[Opening Data under study section]

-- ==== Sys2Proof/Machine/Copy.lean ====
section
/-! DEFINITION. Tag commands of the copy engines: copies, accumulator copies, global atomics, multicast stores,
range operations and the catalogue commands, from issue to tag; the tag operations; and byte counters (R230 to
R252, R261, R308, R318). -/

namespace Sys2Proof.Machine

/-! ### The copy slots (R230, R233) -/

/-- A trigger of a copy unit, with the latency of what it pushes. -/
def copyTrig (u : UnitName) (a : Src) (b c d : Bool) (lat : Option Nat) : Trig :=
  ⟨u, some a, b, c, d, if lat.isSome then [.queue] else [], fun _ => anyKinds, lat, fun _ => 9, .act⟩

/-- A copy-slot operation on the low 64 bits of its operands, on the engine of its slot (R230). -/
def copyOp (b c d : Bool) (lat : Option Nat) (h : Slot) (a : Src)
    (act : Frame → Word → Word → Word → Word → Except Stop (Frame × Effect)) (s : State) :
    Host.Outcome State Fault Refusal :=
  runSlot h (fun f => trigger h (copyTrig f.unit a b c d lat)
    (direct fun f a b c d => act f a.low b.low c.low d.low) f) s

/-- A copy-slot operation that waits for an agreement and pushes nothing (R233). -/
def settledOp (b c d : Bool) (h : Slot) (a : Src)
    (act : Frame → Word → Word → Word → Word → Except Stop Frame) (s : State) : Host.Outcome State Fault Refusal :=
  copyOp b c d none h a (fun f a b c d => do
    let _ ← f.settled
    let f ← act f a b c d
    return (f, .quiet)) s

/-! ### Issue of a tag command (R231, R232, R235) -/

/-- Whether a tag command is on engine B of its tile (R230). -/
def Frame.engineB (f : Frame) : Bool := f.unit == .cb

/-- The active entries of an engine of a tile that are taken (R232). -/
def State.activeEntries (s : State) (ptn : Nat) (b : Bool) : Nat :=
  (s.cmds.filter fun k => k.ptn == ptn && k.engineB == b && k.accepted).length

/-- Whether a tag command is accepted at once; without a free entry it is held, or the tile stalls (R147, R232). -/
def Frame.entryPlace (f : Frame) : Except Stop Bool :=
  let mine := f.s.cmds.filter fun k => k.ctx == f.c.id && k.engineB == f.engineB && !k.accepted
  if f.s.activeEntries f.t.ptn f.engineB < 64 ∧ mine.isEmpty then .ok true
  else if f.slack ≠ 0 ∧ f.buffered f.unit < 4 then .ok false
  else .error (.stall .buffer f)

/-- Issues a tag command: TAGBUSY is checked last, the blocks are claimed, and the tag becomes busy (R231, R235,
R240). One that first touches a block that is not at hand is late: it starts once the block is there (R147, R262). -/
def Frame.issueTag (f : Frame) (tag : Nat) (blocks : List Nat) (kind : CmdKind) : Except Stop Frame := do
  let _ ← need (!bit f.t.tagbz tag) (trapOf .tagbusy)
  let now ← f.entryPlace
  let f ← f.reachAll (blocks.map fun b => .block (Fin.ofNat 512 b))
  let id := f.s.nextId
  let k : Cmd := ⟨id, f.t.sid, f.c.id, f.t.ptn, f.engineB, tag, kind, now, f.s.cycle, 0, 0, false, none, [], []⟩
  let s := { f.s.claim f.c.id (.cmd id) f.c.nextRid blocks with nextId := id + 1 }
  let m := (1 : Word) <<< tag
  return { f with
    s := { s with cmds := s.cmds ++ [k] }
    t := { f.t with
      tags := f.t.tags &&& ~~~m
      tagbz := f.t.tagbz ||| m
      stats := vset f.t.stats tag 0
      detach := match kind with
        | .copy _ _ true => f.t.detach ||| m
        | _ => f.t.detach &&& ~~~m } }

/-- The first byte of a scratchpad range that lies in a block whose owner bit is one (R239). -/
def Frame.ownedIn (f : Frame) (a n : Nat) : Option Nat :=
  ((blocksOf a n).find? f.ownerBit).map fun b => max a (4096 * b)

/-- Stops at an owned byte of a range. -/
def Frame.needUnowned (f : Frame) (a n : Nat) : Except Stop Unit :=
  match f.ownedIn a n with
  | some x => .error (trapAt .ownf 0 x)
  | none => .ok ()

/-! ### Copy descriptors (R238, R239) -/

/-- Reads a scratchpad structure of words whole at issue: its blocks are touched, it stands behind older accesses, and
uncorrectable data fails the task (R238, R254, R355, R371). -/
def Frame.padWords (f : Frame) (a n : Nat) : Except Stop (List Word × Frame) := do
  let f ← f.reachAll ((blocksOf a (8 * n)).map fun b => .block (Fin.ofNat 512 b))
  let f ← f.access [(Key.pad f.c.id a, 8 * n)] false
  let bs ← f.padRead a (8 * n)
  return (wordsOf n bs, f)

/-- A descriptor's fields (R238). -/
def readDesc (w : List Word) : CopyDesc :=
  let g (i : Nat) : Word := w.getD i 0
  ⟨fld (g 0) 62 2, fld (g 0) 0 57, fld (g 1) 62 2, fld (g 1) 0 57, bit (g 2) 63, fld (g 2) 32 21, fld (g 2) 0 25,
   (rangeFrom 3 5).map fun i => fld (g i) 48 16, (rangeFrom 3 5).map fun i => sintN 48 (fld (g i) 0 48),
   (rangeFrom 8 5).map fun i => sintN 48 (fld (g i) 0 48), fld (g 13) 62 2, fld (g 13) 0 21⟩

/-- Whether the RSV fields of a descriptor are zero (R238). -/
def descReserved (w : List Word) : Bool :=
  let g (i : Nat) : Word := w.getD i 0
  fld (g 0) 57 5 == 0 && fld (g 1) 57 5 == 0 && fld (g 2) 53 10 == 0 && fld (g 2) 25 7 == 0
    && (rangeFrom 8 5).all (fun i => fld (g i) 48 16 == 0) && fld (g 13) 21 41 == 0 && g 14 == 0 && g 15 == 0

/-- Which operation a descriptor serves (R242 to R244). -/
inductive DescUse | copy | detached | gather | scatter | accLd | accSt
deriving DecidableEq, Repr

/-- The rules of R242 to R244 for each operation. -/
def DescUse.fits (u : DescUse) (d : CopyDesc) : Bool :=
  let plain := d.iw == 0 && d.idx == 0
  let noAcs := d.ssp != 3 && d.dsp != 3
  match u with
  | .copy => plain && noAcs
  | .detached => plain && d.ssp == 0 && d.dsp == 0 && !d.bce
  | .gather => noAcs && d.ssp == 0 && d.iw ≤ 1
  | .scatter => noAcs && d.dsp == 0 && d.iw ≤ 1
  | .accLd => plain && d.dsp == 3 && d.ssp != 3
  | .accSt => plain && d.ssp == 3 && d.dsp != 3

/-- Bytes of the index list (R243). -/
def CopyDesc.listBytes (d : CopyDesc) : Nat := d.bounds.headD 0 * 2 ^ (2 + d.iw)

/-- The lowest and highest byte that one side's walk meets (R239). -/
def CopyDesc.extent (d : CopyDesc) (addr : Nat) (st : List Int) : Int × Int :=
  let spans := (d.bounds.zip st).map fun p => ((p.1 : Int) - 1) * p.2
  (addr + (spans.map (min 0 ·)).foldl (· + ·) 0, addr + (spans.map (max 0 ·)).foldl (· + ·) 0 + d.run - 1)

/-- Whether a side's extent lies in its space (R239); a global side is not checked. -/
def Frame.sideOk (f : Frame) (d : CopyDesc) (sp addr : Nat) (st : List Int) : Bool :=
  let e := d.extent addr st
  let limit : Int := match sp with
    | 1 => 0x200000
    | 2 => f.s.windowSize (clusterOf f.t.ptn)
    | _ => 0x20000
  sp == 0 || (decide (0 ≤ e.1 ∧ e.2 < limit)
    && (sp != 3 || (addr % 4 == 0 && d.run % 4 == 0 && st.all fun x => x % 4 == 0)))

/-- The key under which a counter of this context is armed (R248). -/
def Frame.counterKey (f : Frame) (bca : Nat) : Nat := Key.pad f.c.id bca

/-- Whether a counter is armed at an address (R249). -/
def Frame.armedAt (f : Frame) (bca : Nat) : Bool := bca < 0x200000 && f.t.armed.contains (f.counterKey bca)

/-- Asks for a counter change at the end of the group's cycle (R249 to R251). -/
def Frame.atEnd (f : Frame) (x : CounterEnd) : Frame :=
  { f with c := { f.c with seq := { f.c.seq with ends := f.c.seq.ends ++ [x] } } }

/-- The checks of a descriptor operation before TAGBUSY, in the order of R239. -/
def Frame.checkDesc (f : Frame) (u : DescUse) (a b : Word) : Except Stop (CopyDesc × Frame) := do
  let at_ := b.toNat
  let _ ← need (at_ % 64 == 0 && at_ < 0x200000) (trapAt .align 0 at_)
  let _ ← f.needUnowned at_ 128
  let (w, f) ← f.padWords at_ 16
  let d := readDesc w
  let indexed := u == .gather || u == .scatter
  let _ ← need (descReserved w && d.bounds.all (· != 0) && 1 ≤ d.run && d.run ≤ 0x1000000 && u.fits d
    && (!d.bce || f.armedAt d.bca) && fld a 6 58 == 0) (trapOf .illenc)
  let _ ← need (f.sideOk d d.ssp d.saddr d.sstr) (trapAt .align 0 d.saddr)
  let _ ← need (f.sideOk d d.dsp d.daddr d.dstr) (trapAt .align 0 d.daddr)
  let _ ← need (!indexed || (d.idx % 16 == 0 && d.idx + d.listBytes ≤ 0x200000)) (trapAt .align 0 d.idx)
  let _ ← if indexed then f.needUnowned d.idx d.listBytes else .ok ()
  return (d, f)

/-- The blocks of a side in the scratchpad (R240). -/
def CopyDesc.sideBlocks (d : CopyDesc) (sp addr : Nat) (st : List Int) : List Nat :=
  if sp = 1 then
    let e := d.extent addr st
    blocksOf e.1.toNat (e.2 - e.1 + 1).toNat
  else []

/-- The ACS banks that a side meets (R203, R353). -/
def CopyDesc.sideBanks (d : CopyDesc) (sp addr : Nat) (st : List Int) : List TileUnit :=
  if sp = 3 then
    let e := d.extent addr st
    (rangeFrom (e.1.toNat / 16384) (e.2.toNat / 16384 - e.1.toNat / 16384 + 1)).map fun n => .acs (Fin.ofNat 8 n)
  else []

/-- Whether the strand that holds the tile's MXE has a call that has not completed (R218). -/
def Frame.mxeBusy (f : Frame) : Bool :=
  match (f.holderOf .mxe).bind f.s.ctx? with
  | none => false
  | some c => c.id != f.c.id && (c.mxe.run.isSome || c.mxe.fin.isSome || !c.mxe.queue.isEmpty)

[Closing Data under study section]

## To do:
Where does the word "align" appear in the listing above? Copy every line that holds it.

## Exercise output:
  let _ ← need (at_ % 64 == 0 && at_ < 0x200000) (trapAt .align 0 at_)
  let _ ← need (f.sideOk d d.ssp d.saddr d.sstr) (trapAt .align 0 d.saddr)
  let _ ← need (f.sideOk d d.dsp d.daddr d.dstr) (trapAt .align 0 d.daddr)
  let _ ← need (!indexed || (d.idx % 16 == 0 && d.idx + d.listBytes ≤ 0x200000)) (trapAt .align 0 d.idx)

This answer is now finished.